The recent revelations of a International Energy Administration whistleblower that the IEA may have distorted crucial oil forecasts under extreme U.S. pressure is, if true (and whistleblowers hardly ever step forward to advance their careers), a slow-burning thermonuclear surge on future global oil production. The Bush administration's actions in pressing the IEA to underplay the rate of decline from existing oil fields while overplaying the possibilities of discovering new reserves have the possible to toss governments' long-term preparation into mayhem.

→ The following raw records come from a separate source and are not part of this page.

-- ==== Sys2Proof/Machine/Regs.lean ====
section
/-! DEFINITION. The registers of BAR0, from the register tables of every chapter of spec/: one name per register,
its base offset, index counts and strides, width, reset value (R6), and the access type of each bit (R7, Table 0-2),
then one name per field. A 96-bit or wider register is split into the words the spec names. -/
namespace Sys2Proof.Machine

/-- The register names of Table 15-3's blocks. -/
inductive Reg where
  | LNE_LANE_MAP | LNE_LANE_POL | LNE_LANE_TEST | LNE_SLICE_STATUS | LNE_PORT_CFG | LNE_PORT_CTRL
  | LNE_ALIGN_CFG | LNE_PORT_STATUS | LNE_DEFECT_RAW | LNE_DEFECT_RPT | LNE_DEFECT_STICKY | LNE_DEFECT_MASK
  | LNE_TS_ADJ | LNE_OTN_CFG | LNE_FEC_DEG | LNE_TX_TS | LNE_LATCH_SEQ | LNE_TTI_TX_SM
  | LNE_TTI_TX_PM | LNE_TTI_EXP_SM | LNE_TTI_EXP_PM | LNE_TTI_RX_SM | LNE_TTI_RX_PM | LNE_CNT
  | CRY_CTRL | CRY_STATUS | CRY_CACHE | CRY_NOTICE | CRY_SA_SWITCH | CRY_PORT_CFG
  | CRY_TX_SA
  | PRS_COMMIT | PRS_BANK_STATUS | PRS_SLICE_STAT
  | CLS_PORT_CFG | CLS_STATUS | CLS_PORT_USER | CLS_RANGE_BOUND | CLS_RANGE_SRC | CLS_PROF_CTRL
  | CLS_PROF_SEL | CLS_MIR_CFG | CLS_MIR_SAMPLE
  | XMT_CTRL | XMT_STATUS | XMT_LEARN_STATUS | XMT_FENCE_STATUS | XMT_FENCE_OLDEST | XMT_FENCE_WARN
  | XMT_ECC_LOG | XMT_TBL_CFG | XMT_TBL_BASE | XMT_TBL_SEED | XMT_TBL_AGE | XMT_TBL_TIME
  | XMT_TBL_LIMIT | XMT_TBL_ENTRIES | XMT_TBL_CAM
  | PPE_CTRL | PPE_STATUS | PPE_COMMIT | PPE_BANK_STATUS | PPE_PC_GLOBAL | PPE_RETIRE
  | PPE_FAULT_LOG | PPE_ERR_LOG | PPE_SLICE_CFG | PPE_SLICE_STAT | PPE_ROB_STATUS | PPE_SLICE_RETIRED
  | PPE_PORT_ENTRY | PPE_PC_CYCLE | PPE_PC_CFG | PPE_PC_VAL | PPE_PC_SNAP | PPE_PC_SAMPLE
  | PPE_PC_STATUS | PPE_USER
  | BUF_CTRL | BUF_STATUS | BUF_DROPS | BUF_SPILL | BUF_LOUPE_STATUS | BUF_LOUPE_REPORT
  | BUF_DFREE_LOG | BUF_ERR_LOG | BUF_POOL_CFG | BUF_POOL_FREE | BUF_POOL_MIN | BUF_POOL_DROP
  | TPL_CTRL | TPL_STATUS | TPL_LANE_STAT | TPL_RETIRE
  | HBM_CTRL | HBM_STATUS | HBM_ARB_CFG | HBM_RETIRE | HBM_ERR_LOG | HBM_ERR_INFO
  | HBM_READS | HBM_STACK_CFG | HBM_STACK_STATUS | HBM_STACK_MIG | HBM_STACK_CNT | HBM_PCH_STATE
  | QUE_CTRL | QUE_STATUS | QUE_DROPS | QUE_FLUSH | QUE_MC_STATUS | QUE_PUNT_QID
  | QUE_CFG_LIMIT | QUE_CFG_SPILL | QUE_CFG_TOTAL | QUE_CFG_YELLOW
  | SHP_STATUS | SHP_POL_DROPS | SHP_L0_HELD | SHP_GALLEY_CTRL | SHP_GALLEY_STATUS | SHP_GALLEY_BASE_SEC
  | SHP_GALLEY_BASE_NS | SHP_GALLEY_CYCLE | SHP_GALLEY_LEN
  | FAB_CTRL | FAB_STATUS | FAB_CREDIT_CFG | FAB_DISP_CFG | FAB_REASM_CFG | FAB_ELIM_CFG
  | FAB_RX_DROPS | FAB_ELIM_STAT | FAB_LANE_LIVE | FAB_LANE_RETIRE | FAB_ERR_LOG | FAB_GROUP_STATUS
  | CNT_CTRL | CNT_STATUS | CNT_SNAP_PICA | CNT_DROP_TOTAL | CNT_CACHE | CNT_ERR_LOG
  | CNT_EXP_CFG | CNT_EXP_RANGE | CNT_EXP_ADDR | CNT_EXP_STATUS
  | TRN_CTRL | TRN_STATUS | TRN_PORT_STATUS | TRN_PORT_RETIRE | TRN_MOVE_CTRL | TRN_MOVE_STATUS
  | TRN_SCRUB | TRN_ERR_LOG | TRN_FACET_STAT | TRN_TBL_CFG | TRN_TBL_ENTRIES | TRN_BLK_CFG
  | TRN_BLK_FACET
  | MGT_CTRL | MGT_STATUS | MGT_IMAGE | MGT_SECURITY | MGT_PROOF | MGT_UPDATE
  | MGT_UPDATE_MISS
  | HST_ID | HST_SERIAL | HST_SESS_CMD | HST_SESS_STATUS | HST_SESS_DATA | HST_CTRL
  | HST_STATUS | HST_HALT | HST_SMB_CFG | HST_WQ_CFG | HST_CQ_CFG | HST_WQ_STATUS
  | HST_PUNT_DROPS | HST_WQ_ADDR | HST_CQ_ADDR | HST_PUNT_ADDR | HST_INJ_ADDR | HST_PUNT_CFG
  | HST_INJ_CFG | HST_WQ_PI | HST_WQ_CI | HST_WQ_INVAL | HST_CQ_PI | HST_CQ_CI
  | HST_PUNT_PI | HST_PUNT_CI | HST_INJ_CI | HST_INJ_PI
  | DMA_CH_CFG | DMA_CH_STATUS | DMA_CH_RING | DMA_CH_PI | DMA_CH_CI
  | EVT_CTRL | EVT_STATUS | EVT_SUMMARY | EVT_LOG_REC | EVT_SW_SET | EVT_GRP_PEND
  | EVT_VEC_CFG | EVT_SRC_CFG
  | PWR_CTRL | PWR_STATUS | PWR_THERM_CFG | PWR_THERM_STATUS | PWR_GRP_CFG | PWR_GRP_STATUS
  | PWR_THERM_SENSOR
  | TIM_CTRL | TIM_STATUS | TIM_PICA_NUM | TIM_TOD_SEC | TIM_TOD_NS | TIM_INCR
  | TIM_ADJ
  | RED_CTRL | RED_STATUS | RED_FAULT | RED_FATAL | RED_TWIN_CFG | RED_TWIN_STATUS
  | RED_TWIN_RETIRE | RED_CB_CFG | RED_CB_DROPS | RED_SYNC | RED_ROLE_PICA
  deriving DecidableEq, Repr

/-- What the spec's header line and field table say of one register: the BAR0 offset of its first copy, up to
three index counts with their strides in bytes, its width, its reset value, the bits of each access type of Table 0-2
(a bit in none of the masks is RO or reserved), and the bits kept through resets other than PKG (R6). -/
structure RegInfo where
  base : Nat
  n1 : Nat := 1
  s1 : Nat := 0
  n2 : Nat := 1
  s2 : Nat := 0
  n3 : Nat := 1
  s3 : Nat := 0
  bits : Nat := 32
  reset : Nat := 0
  rw : Nat := 0
  w1c : Nat := 0
  rc : Nat := 0
  wo : Nat := 0
  rwl : Nat := 0
  keep : Nat := 0
  deriving DecidableEq, Repr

Whatever the reality, rising long term global demands appear certain to overtake production in the next years, especially given the high and increasing costs of developing brand-new super-fields such as Kazakhstan's overseas Kashagan and Brazil's southern Atlantic Jupiter and Carioca fields, which will require billions in financial investments before their very first barrels of oil are produced.

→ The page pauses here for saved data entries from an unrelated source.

-- ==== Sys2Proof/Machine/Reset.lean ====
section
/-! DEFINITION. Resets of the four groups (R6, R40, R41, R350) and fatal faults (R302): what each clears and keeps. -/
namespace Sys2Proof.Machine

/-- BAR0 offsets of FD, QD and TD registers, which reset with the CORE group. -/
def coreAddr (a : Nat) : Bool := a < 0x3000000

/-- Every register of the group back at its reset value, but for the fields the spec keeps (R6): here the kept register
copies are put back with their kept bits alone. -/
def State.resetRegs (s : State) (p : Nat → Bool) (kept : List (Reg × Nat)) : State :=
  kept.foldl (fun t ri =>
      let m := ri.1.info.keep
      let old := (s.rd ri.1 ri.2 0 0).toNat
      let base := ri.1.info.reset
      t.wr ri.1 ri.2 0 0 (BitVec.ofNat 64 ((base - (base &&& m)) + (old &&& m))))
    { s with regs := s.regs.filter fun e => !p e.1 }

/-- The kept fields of the CORE group: SPARE, PTR and migration of each stack (R245), and retirements (R300). -/
def coreKept : List (Reg × Nat) :=
  [(.HBM_STACK_CFG, 0), (.HBM_STACK_CFG, 1), (.HBM_STACK_CFG, 2), (.HBM_STACK_CFG, 3),
   (.HBM_STACK_MIG, 0), (.HBM_STACK_MIG, 1), (.HBM_STACK_MIG, 2), (.HBM_STACK_MIG, 3),
   (.HBM_STACK_STATUS, 0), (.HBM_STACK_STATUS, 1), (.HBM_STACK_STATUS, 2), (.HBM_STACK_STATUS, 3),
   (.HBM_PCH_STATE, 0), (.HBM_PCH_STATE, 1), (.HBM_PCH_STATE, 2), (.HBM_PCH_STATE, 3), (.HBM_STATUS, 0),
   (.TPL_STATUS, 0), (.TRN_PORT_STATUS, 0), (.PPE_SLICE_RETIRED, 0), (.PPE_SLICE_RETIRED, 1), (.PPE_SLICE_RETIRED, 2),
   (.PPE_SLICE_RETIRED, 3), (.PPE_SLICE_RETIRED, 4), (.PPE_SLICE_RETIRED, 5), (.PPE_SLICE_RETIRED, 6),
   (.PPE_SLICE_RETIRED, 7)]

/-- HBM_PCH_STATE with no pseudo-channel powered down (code 0b01): only retirement and the spare are kept (R238, R244). -/
def pchAwake (w : Nat) : Nat :=
  (List.range 32).foldl (fun a p => if w / 4 ^ p % 4 = 1 then a - 4 ^ p else a) w

/-- Every pseudo-channel that was powered down is active. -/
def State.wakePchs (s : State) : State :=
  (List.range 4).foldl (fun t k => t.setF F.HBM_PCH_STATE_STATE (pchAwake (t.f F.HBM_PCH_STATE_STATE k)) k) s

/-- The kept fields of the MGMT group: RESET_EPOCH (R41), the fatal fault count, and HELD, since only a host core reset
request or a PKG reset ends what it shows (R302). -/
def mgmtKept : List (Reg × Nat) := [(.TIM_STATUS, 0), (.RED_FATAL, 0)]

/-- A session closes: its state, nonces and data clear (R357). FAILS stays until a successful open (R356). -/
def Session.close (x : Session) : Session :=
  if x.state == 4 then x else { state := 0, fails := x.fails, lockS := 0 }

/-- Clear bit 31 (EN) of every listed register copy. -/
def State.clearEn (s : State) (x : Fld) (n : Nat) : State :=
  (List.range n).foldl (fun t i => if t.fb x i then t.setF x 0 i else t) s

/-- The DMA channel's ADMIN bit clears when the PCIe administrator session closes (R372). -/
def State.clearAdmin (s : State) : State :=
  (List.range 16).foldl (fun t i => if t.fb F.DMA_CH_CFG_ADMIN i then t.setF F.DMA_CH_CFG_ADMIN 0 i else t) s

/-- The PCIe session closes. -/
def State.closePcie (s : State) : State :=
  ({ s with hst := { s.hst with pcie := s.hst.pcie.close } }).clearAdmin

/-- The SMBus session closes. -/
def State.closeSmbus (s : State) : State := { s with hst := { s.hst with smbus := s.hst.smbus.close } }

/-- The descriptor in progress on a channel ends marked bad, and CI passes it (R374). -/
def State.dmaBad (s : State) (k : Nat) : State :=
  let idx := s.f F.DMA_CH_CI_INDEX k
  (((s.sat F.DMA_CH_STATUS_BAD 1 k).setF F.DMA_CH_STATUS_BUSY 0 k).setF F.DMA_CH_CI_INDEX ((idx + 1) % 2 ^ 32) k).raiseD
    (64 + k) (BitVec.ofNat 64 idx)

/-- Write STATUS of the descriptor at an index of a channel's ring: byte 7 of its first word. -/
def State.descStatus (s : State) (k idx st : Nat) : State :=
  s.emit (.hostWrite (s.f F.DMA_CH_RING_ADDR k * 4096 + idx % 2 ^ s.f F.DMA_CH_CFG_SIZE k * 32 + 7) [BitVec.ofNat 8 st])

/-- Every DMA channel is disabled; a transfer in progress ends as R374 states (Table 15-14), its STATUS written where the link
to host memory stands. -/
def State.disableDma (s : State) (link : Bool) : State :=
  (List.range 16).foldl (fun t k =>
    let t1 := if t.fb F.DMA_CH_STATUS_BUSY k then
        (if link then t.descStatus k (t.f F.DMA_CH_CI_INDEX k) 0x02 else t).dmaBad k
      else t
    if t1.fb F.DMA_CH_CFG_EN k then t1.setF F.DMA_CH_CFG_EN 0 k else t1) s

/-- A work queue beside its registers. -/
def State.wqOf (s : State) (q : Nat) : WorkQueue := mgetD s.hst.wq q {}
/-- Store a work queue. -/
def State.setWq (s : State) (q : Nat) (x : WorkQueue) : State :=
  { s with hst := { s.hst with wq := msetD s.hst.wq q {} x } }

/-- Once no entry executes, a queue whose EN has cleared discards its cache and clears ENABLED (R362). -/
def State.settleDisable (s : State) (q : Nat) : State :=
  if s.fb F.HST_WQ_STATUS_ENABLED q && !s.fb F.HST_WQ_CFG_EN q && (s.wqOf q).exec.isNone then
    ((s.setWq q {}).setF F.HST_WQ_STATUS_ENABLED 0 q).setF F.HST_WQ_STATUS_WAIT_CQ 0 q
  else s

/-- Every queue, ring and DMA channel is disabled. An entry in execution runs on to its end, and its queue is disabled after
it (R357, R362). -/
def State.stopHostWork (s : State) (link : Bool) : State :=
  let s1 := (((s.clearEn F.HST_WQ_CFG_EN 64).clearEn F.HST_CQ_CFG_EN 64).clearEn F.HST_PUNT_CFG_EN 16).clearEn
    F.HST_INJ_CFG_EN 16
  ((List.range 64).foldl (fun t q => t.settleDisable q) s1).disableDma link

/-- What a function level reset and a HOST reset both do (R350): the work the host ordered ends, the PCIe session closes, and
the MSI-X state of the endpoint resets. -/
def State.hostEffects (s : State) (link : Bool := false) : State :=
  let s3 := (s.stopHostWork link).closePcie
  { s3 with evt := { s3.evt with msix := [], msixEn := false, msixMask := false } }

/-- The commands that wait their turn at a block end with the work queues they come from. -/
def State.dropCommands (s : State) : State :=
  { s with exm := { s.exm with fifo := mmap (fun _ (l : List XOp) => l.filter fun o => !o.isCommand) s.exm.fifo }
           trn := { s.trn with fifo := s.trn.fifo.filter fun o => match o with | .run _ => true | _ => false } }

/-- A reset of the CORE group (R41): registers, frames, cells, searches and descriptors inside the group, and the
crossings the group owns. Retirements, the management region, the multicast members and the statistics records stay (R300,
R245, R386). A latched high word and a held low word of a register stay too: the spec gives their reset for none of the two
groups (DESIGN CHOICE, log entry 9). -/
def State.clearCore (s : State) : State :=
  let s1 := (s.resetRegs coreAddr coreKept).wakePchs
  { s1 with
    pica := {}
    evt := { s1.evt with xing := mfilter (fun n _ => !coreSource n) s1.evt.xing }
    cnt := { recs := s1.cnt.recs, inside := s1.cnt.inside }
    lne := {}
    cry := {}
    prs := {}
    exm := {}
    trn := { tested := s1.trn.tested }
    ppe := {}
    buf := {}
    hbm := { s1.hbm with ue := [], cmd := [], scrub := 0, arb := none, used := [], unmet := [], kept := [], reads := [] }
    que := { members := s1.que.members }
    fab := {}
    cb := []
    twin := {} }

/-- SYNCED and the condition UNSYNCED, which holds in Doublet mode while SYNCED is clear (RED_FAULT). -/
def State.setSynced (s : State) (b : Bool) : State := (s.setF F.RED_STATUS_SYNCED (b2n b)).cond 5 (s.doublet && !b)

/-- The twin link goes down (R310, R312): the event, the condition, and an end of every snapshot. -/
def State.twinDrop (s : State) : State :=
  if s.fb F.RED_STATUS_TWIN_UP then
    let s1 := ((s.setF F.RED_STATUS_TWIN_UP 0).setF F.RED_STATUS_PEER_VER 0).setF F.RED_STATUS_SYNCING 0
    let s2 := (s1.raise 99).cond 6 true
    { s2 with twin := { s2.twin with peer := none, queue := [], part := none, unacked := [], toSend := [], snap := false, resync := false } }
  else s

/-- The CORE group enters reset: its twin-link lanes reset with it, and SYNCED clears (R310, R312). -/
def State.enterCore (s : State) : State :=
  let s0 := ((s.twinDrop.setSynced false).setF F.RED_TWIN_STATUS_LIVE 0).setF F.RED_TWIN_STATUS_FAR_RETIRED 0
  let s1 := s0.clearCore
  { s1 with grp := { s1.grp with coreUp := false, flush := false } }

/-- The conditions of RED_FAULT that retirements and permanent faults hold up to the next PKG reset: TPL_DEGRADED,
HBM_NO_SPARE, TD_SLICE_LOST and HW_FAULT (R298, R300). -/
def State.lastingConds (s : State) : Nat := s.f F.RED_FAULT_COND % 8 + 8 * b2n s.red.hw

/-- A reset of the MGMT group: its registers, the event controller, the time base, sessions, queues and an open update. The
boot ROM starts again with the CORE group held (R40, R336, R357). The endpoint's MSI-X table, its enable and its function mask
lie in the HOST group and stay (Table 2-7), and so do the conditions that last until a PKG reset and the level of ARB_HEALTH,
which it holds while it does not toggle (R319). -/
def State.clearMgmt (s : State) : State :=
  let s1 := s.dropCommands
  let s2 := (s1.resetRegs (fun a => !coreAddr a) mgmtKept).setF F.RED_FAULT_COND (s1.lastingConds)
  { s2 with
    bus := {}
    tb := {}
    evt := { msix := s2.evt.msix, msixEn := s2.evt.msixEn, msixMask := s2.evt.msixMask }
    boot := { flash := s2.boot.flash, fuses := s2.boot.fuses, keyring := s2.boot.keyring, fuseOwed := s2.boot.fuseOwed }
    hst := {}
    mka := {}
    red := { hw := s2.red.hw, health := s2.red.health }
    pwr := {} }

/-- A reset of the whole package: everything but the flash, the keyring in it, the fuses, and the commands that wait. -/
def State.clearPkg (s : State) : State :=
  { State.reset with
    boot := { flash := s.boot.flash, fuses := s.boot.fuses, keyring := s.boot.keyring, fuseOwed := s.boot.fuseOwed }
    free := s.free
    out := s.out
    pending := s.pending }

/-- The CAKs the management cores read from the keyring at a release of the MGMT group (R99), by port: each unwrapped under
the device wrap key. -/
def Keyring.portCaks (k : Keyring) (wrap : List Byte) : SMap (List Byte × List Byte) :=
  k.caks.foldl (fun m (c : Cak) => match Std.aesUnwrap wrap c.wrapped with
    | some key => mset m c.port (c.ckn, key)
    | none => m) []

/-- The boot ROM starts with the CORE group held, which ends step 1 of Table 14-6: identification from the fuses; link
training that waited for that end starts (R410). -/
def State.startRom (s : State) : State :=
  let s1 := (s.setF F.HST_ID_ORDER s.boot.fuses.order).wr .HST_SERIAL 0 0 0 s.boot.fuses.serial
  let s2 := s1.setF F.MGT_SECURITY_FUSED_SVN s.boot.fuses.svn
  let keys := (List.range 4).foldl (fun a k => if (mget s.boot.fuses.slots k).isSome then a + 2 ^ k else a) 0
  let rev := (List.range 4).foldl (fun a k => if s.boot.fuses.revoked.contains k then a + 2 ^ k else a) 0
  let s2 := { s2 with mka := { caks := s2.boot.keyring.portCaks s2.boot.fuses.wrapKey } }
  let s3 := (s2.setF F.MGT_SECURITY_KEYS_PROG keys).setF F.MGT_SECURITY_KEYS_REVOKED rev
  { s3.setF F.MGT_STATUS_STAGE 1 with grp := { s3.grp with mgmtUp := true, coreUp := false, flush := false,
                                                           flushMgmt := false, holds := [.boot]
                                                           training := s3.grp.hostUp && !s3.grp.linkUp } }

/-- The boot ROM starts again after an MGMT reset: a CORE group held after a fatal fault stays held (R302). -/
def State.restartRom (s : State) : State :=
  let t := s.startRom
  if s.fatalHeld && s.fb F.RED_FATAL_HELD then { t with grp := { t.grp with holds := [.boot, .fatal] } } else t

/-- The PKG reset that a watchdog fall-back takes (R343, R346): the package resets and its boot ROM starts. -/
def State.fallbackReset (s : State) : State :=
  let s1 := s.clearPkg
  ({ s1 with grp := { porstLow := false, sysRstLow := s.grp.sysRstLow, perstLow := s.grp.perstLow,
                      hostUp := !s.grp.perstLow, refLost := s.grp.refLost, jtag := s.grp.jtag, trst := s.grp.trst
                      testMode := s.grp.testMode } }).startRom

/-- A fatal fault (R302): its code and count are recorded, RED_FATAL is raised and mcore0 holds the CORE group; in Proof
the watchdog expires at once (R346). With AUTO_RESTART clear nothing but a host request releases the group, so HELD
shows it (log entry 11). -/
def State.fatal (s : State) (code : Nat) : State :=
  if s.fatalHeld then s
  else
    let s0 := { s with red := { s.red with fatals := (s.red.fatals ++ [s.tb.up]).filter fun t => decide (s.tb.up < t + 600) } }
    let s1 := ((s0.setF F.RED_FATAL_CODE code).sat F.RED_FATAL_COUNT 1).raise 97
    if s1.fb F.MGT_STATUS_PROOF then s1.fallbackReset
    else
      let s2 := if s1.fb F.RED_CTRL_AUTO_RESTART then s1 else s1.setF F.RED_FATAL_HELD 1
      s2.requestCore (some .fatal)

end Sys2Proof.Machine
end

In such a situation, additives and replacements such as biofuels will play an ever-increasing role by extending beleaguered production quotas. As market forces and increasing prices drive this technology to the forefront, one of the richest potential production locations has actually been completely neglected by financiers up to now - Central Asia. Formerly the USSR's cotton "plantation," the area is poised to become a significant player in the production of biofuels if adequate foreign investment can be acquired. Unlike Brazil, where biofuel is made mainly from sugarcane, or the United States, where it is primarily distilled from corn, Central Asia's ace resource is an indigenous plant, Camelina sativa.

Of the former Soviet Caucasian and Central Asian republics, those clustered around the coasts of the Caspian, Azerbaijan and Kazakhstan have actually seen their economies boom since of record-high energy prices, while Turkmenistan is waiting in the wings as an increasing manufacturer of natural gas.

Farther to the east, in Uzbekistan, Kyrgyzstan and Tajikistan, geographical isolation and fairly little hydrocarbon resources relative to their Western Caspian next-door neighbors have mainly hindered their ability to capitalize rising global energy demands up to now. Mountainous Kyrgyzstan and Tajikistan remain mostly reliant for their electrical requirements on their Soviet-era hydroelectric infrastructure, however their increased need to produce winter season electrical power has resulted in autumnal and winter water discharges, in turn badly affecting the agriculture of their western downstream next-door neighbors Uzbekistan, Kazakhstan and Turkmenistan.

What these three downstream countries do have however is a Soviet-era legacy of agricultural production, which in Uzbekistan's and Turkmenistan case was mainly directed towards cotton production, while Kazakhstan, beginning in the 1950s with Khrushchev's "Virgin Lands" programs, has actually ended up being a significant manufacturer of wheat. Based upon my conversations with Central Asian federal government officials, offered the thirsty needs of cotton monoculture, foreign propositions to diversify agrarian production towards biofuel would have terrific appeal in Astana, Ashgabat and Tashkent and to a lesser extent Astana for those hardy financiers ready to bank on the future, specifically as a plant native to the region has currently proven itself in trials.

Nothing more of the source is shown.